Schools Monday: The Most--And Least--Bang for the Buck
Everybody knows--or thinks they know--that the D.C. public schools waste more money than most school systems have ever seen. The common mythology is that the city's schools spend more for less than any other system in the land. That's not quite the case, but close enough--the District's overall spending per student is third-highest in the country, according to the Post's investigative series on the system. And the D.C. schools rank first in the land in the portion of spending that's devoted to administration and last on the portion that goes to instruction.
But you sort of knew that. What you may not have known is that in a Forbes magazine analysis of spending by 100 school districts across the country, it was the Alexandria city schools in northern Virginia that got the least bang for their buck--that is, they spent the most per student as compared to student performance. Forbes weighed per student spending against college entrance exam scores and graduation rates. The result put Alexandria in last place, with $11,404 in spending per student against only 73 percent of students graduating from high school (this is one issue in addition to her poor handling of her DUI arrest that helped drive the new school board in Alexandria to get rid of Superintendent Rebecca Perry.)
Another Washington area school district landed right near the very top of the Forbes list. Montgomery County schools are in fifth place in the nation by this measure, with $8,824 in per student spending, but a 91.4 percent graduation rate.
The D.C. schools, by comparison, came up in 95th place, third from the bottom, with $10,473 per student spending and a 73 percent graduation rate.
Now hold on, you say--these numbers are very much skewed by the population of a school district. Doesn't affluence and education level of the families in each district play a huge role in determining graduation rates and college entrance exam scores? Sure, there's no better predictor of your performance in school and on tests than who your parents are. And both Alexandria and the District have disproportionately high populations of kids who are living in poverty. But Montgomery's school population doesn't fit the popular stereotype of preppy kids in Potomac and Bethesda, either.

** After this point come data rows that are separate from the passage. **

/-- Starts, after an instant, of the entries of a logical core that a predicate admits. -/
def State.laterStarts (s : State) (l t : Nat) (which : WorkEntry → Bool) : List Nat :=
  (((s.sched.table.map (·.entries)).getD []).filter (fun w => which w && (s.entryCores w).contains l)).map (fun w => s.nextAt t w.from_)

/-- Drain starts, after an instant, of the golden slots of a logical core. -/
def State.laterDrains (s : State) (l t : Nat) : List Nat :=
  (((s.sched.table.map (·.goldens)).getD []).filter (fun g => g.cores.getLsbD l)).map (fun g => s.nextAt (t + 3000) g.from_ - 3000)

/-- R311: a 40 us segment that starts on core n at an instant fits. -/
def State.segmentFitsAt (s : State) (n t : Nat) : Bool :=
  let l := s.logical n
  let stop := t + 40000
  (s.laterStarts l t (·.isRated)).all (fun u => decide (stop ≤ u - 2000))
    && (s.laterDrains l t).all (fun u => decide (stop ≤ u))
    && (s.laterStarts l t (fun w => w.kind == 1)).all (fun u => decide (stop ≤ u))
    && ((s.core n).testDue || (s.laterStarts l t (fun _ => true)).all (fun u => decide (stop ≤ u)))

/-- R311 at this instant. -/
def State.segmentFits (s : State) (n : Nat) : Bool := s.segmentFitsAt n s.now

/-- What occupies a core, R304. Slack is a job that continues past its entry, a BACKGROUND job, or nothing. -/
inductive Occupant where
  | golden
  | entry (index : Nat) (w : WorkEntry)
  | segment
  | slack
  deriving DecidableEq, Repr

/-- occupant(core, t) of R304. -/
def State.occupantAt (s : State) (n t : Nat) : Occupant :=
  let due := (s.core n).testDue
  if s.goldenAt (s.logical n) t || (t == s.now && s.goldenBusy n) then .golden
  else
    let e := s.coversAt (s.logical n) t
    match e.filter (fun x => x.2.kind == 1) with
    | some x => .entry x.1 x.2
    | none =>
      if due && s.segmentFitsAt n t && e.all (fun x => s.rated x.2.part || s.partClass x.2.part == 0) then .segment
      else match e.filter (fun x => !(due && s.rated x.2.part)) with
        | some x => .entry x.1 x.2
        | none =>
          if (decide (s.thisFrame + s.frameLen ≤ t) || decide ((s.core n).segsDone < s.cfg 0x230001)) && s.segmentFitsAt n t then .segment
          else .slack

/-- R304 and R310: core n may run a segment now, by the arbitration or in its SELFTEST entry. -/
def State.segmentAllowed (s : State) (n : Nat) : Bool :=
  match s.occupantAt n s.now with
  | .segment => true
  | .entry _ w => w.kind == 3
  | .golden | .slack => false

/-- A member returns to its triad by R383, or its core is free again, when its test set is complete, R313. -/
def State.testSetDone (s : State) (n : Nat) : State :=
  let s1 := s.onCore n (fun c => { c with testDue := false })
  if !(s.core n).testDue then s1
  else match s.groupOf (s.logical n) with
    | none => s1
    | some g =>
      let m := s.memberIndex g (s.logical n)
      if (s.groupRt g).active.contains m then s1
      else if s.isTriad g then
        (s1.onGroup g (fun x => { x with resync := some (m, x.active.foldl max 0, .waitTb) })).onCore n (fun c => { c with st := .resync })
      else s1.onGroup g (fun x => { x with active := (List.range 2).filter (fun i => x.active.contains i || i == m) })

/-! ## Split and re-formation of pairs -/

/-- Both members of a pair stand at a tile boundary. -/
def State.pairAtBoundary (s : State) (g : Nat) : Bool := (s.activePhys g).all (fun n => (s.core n).atBoundary)

/-- The SPLIT_PAIR or REFORM_PAIR of a group completes. -/
def State.groupCmdDone (s : State) (g : Nat) : State :=
  match (s.groupRt g).cmd with
  | none => s
  | some c => (s.onGroup g (fun x => { x with cmd := none })).complete c.1.toNat c.2 0 0

/-- R385 at the common tile boundary: signatures compared, the lead single on its own clock, the trail a headroom core. -/
def State.finishSplit (s : State) (g : Nat) : State :=
  let lead := (s.groupPhys g).getD 0 0
  let trail := (s.groupPhys g).getD 1 0
  let s1 := if (s.core lead).sig = (s.core trail).sig then s else s.groupMismatch g 2
  ((((s1.onCore lead (fun c => { c with group := 0, groupHeld := none })).onCore trail (fun c =>
      { c with group := 0, groupHeld := none, st := .idle, ctx := 0, pc := 0, atTb := false, prog := none, x := List.replicate 16 0,
               lc := List.replicate 4 0, v := [], acc := [], waitOn := none, tileEndPending := false, preemptAt := none, since := none })).onGroup g
    (fun x => { x with split := true, active := [0], resync := none }))).groupCmdDone g

end Sys2Proof.Machine
end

In fact, the Montgomery County system includes one of the largest concentrations of immigrant children of any high-performing system in the country. The Montgomery public schools population is only 41 percent white, and in the southeastern swath of the county where income levels are lowest, 80 percent of students are minorities and more than half the students qualify for free lunch--meaning their parents live in poverty. Even in the more affluent half of the county, 13 percent of students qualify for free lunch and 43 percent come from minority families.
So demographics are not entirely determinative. Rigor of program has a lot to do with results. As MoCo superintendent Jerry Weast says, as the system's population changed, "We didn't bury the rigor, so we got a quality outcome." By requiring students to meet standards well above Maryland's state standards, Montgomery has produced results: Across the country, only 25 percent of 8th grade students are enrolled in algebra or some higher level of math. In Montgomery, that number has jumped from 36 percent in 1999 to 49 percent last year. And as the Post's Daniel DeVise reported last month, in MoCo, both black and Hispanic students outperform the national average for all students in the number of students scoring a 3 or higher on Advanced Placement exams.
Money can of course be helpful in making schools better, but it really doesn't have much to do with outcomes or the classroom experience. And as the records show in both Alexandria and the District, money can be downright useless.